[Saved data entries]
----------------------------------------

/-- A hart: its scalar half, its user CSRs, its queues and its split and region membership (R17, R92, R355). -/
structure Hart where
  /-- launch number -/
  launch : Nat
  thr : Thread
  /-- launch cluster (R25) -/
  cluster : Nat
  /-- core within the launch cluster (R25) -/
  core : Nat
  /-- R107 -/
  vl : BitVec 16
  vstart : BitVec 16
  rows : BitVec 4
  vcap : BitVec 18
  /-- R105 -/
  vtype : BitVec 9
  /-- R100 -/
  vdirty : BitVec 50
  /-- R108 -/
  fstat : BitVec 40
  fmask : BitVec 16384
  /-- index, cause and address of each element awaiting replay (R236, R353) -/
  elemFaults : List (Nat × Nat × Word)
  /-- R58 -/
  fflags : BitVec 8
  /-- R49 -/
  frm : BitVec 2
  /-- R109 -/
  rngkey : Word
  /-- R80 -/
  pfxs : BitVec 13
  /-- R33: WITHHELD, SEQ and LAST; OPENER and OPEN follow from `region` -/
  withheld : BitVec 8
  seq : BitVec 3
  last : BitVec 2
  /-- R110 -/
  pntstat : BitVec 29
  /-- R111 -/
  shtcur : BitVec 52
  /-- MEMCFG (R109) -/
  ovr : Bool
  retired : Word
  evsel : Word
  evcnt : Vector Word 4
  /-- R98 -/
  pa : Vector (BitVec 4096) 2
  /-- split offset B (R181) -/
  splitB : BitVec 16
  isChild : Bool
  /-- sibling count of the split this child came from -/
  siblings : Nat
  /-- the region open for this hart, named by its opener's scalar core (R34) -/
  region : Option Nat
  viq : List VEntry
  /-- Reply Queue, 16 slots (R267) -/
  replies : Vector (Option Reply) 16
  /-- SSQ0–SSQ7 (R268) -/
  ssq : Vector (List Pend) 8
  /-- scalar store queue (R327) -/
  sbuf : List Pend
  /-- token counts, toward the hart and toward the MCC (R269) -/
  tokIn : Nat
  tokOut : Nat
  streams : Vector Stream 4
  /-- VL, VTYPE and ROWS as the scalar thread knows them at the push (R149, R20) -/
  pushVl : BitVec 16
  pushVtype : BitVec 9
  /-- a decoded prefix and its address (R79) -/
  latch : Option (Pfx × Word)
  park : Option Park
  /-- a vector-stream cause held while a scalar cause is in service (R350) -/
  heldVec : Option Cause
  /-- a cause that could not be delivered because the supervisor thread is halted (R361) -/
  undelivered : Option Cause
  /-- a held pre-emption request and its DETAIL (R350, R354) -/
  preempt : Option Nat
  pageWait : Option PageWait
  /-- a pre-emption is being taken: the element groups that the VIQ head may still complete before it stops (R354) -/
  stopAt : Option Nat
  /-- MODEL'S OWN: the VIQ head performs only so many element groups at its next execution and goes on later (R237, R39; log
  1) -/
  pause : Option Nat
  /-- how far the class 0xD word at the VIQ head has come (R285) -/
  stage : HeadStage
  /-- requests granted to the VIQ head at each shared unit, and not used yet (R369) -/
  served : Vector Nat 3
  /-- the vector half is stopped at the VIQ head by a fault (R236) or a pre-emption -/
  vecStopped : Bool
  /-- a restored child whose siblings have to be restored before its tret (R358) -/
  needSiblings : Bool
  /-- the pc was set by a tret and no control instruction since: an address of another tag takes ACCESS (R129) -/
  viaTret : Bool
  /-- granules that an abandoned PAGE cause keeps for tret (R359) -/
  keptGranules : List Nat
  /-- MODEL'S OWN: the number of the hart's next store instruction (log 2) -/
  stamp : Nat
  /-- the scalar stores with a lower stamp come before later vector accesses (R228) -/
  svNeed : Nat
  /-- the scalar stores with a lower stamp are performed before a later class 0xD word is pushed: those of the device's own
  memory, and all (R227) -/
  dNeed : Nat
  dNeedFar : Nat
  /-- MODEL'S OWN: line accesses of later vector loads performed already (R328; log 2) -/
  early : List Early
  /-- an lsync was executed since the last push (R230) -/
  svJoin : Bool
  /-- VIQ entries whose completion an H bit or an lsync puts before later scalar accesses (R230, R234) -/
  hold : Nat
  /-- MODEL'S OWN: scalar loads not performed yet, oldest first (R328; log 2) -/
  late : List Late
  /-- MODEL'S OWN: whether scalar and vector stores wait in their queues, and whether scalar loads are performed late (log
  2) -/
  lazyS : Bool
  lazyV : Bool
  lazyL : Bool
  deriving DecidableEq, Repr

----------------------------------------

Problem statement.
Nothing but the lines with "List" should be returned, copied from the entries above.

Output for this task.
  elemFaults : List (Nat × Nat × Word)
  viq : List VEntry
  ssq : Vector (List Pend) 8
  sbuf : List Pend
  keptGranules : List Nat
  early : List Early
  late : List Late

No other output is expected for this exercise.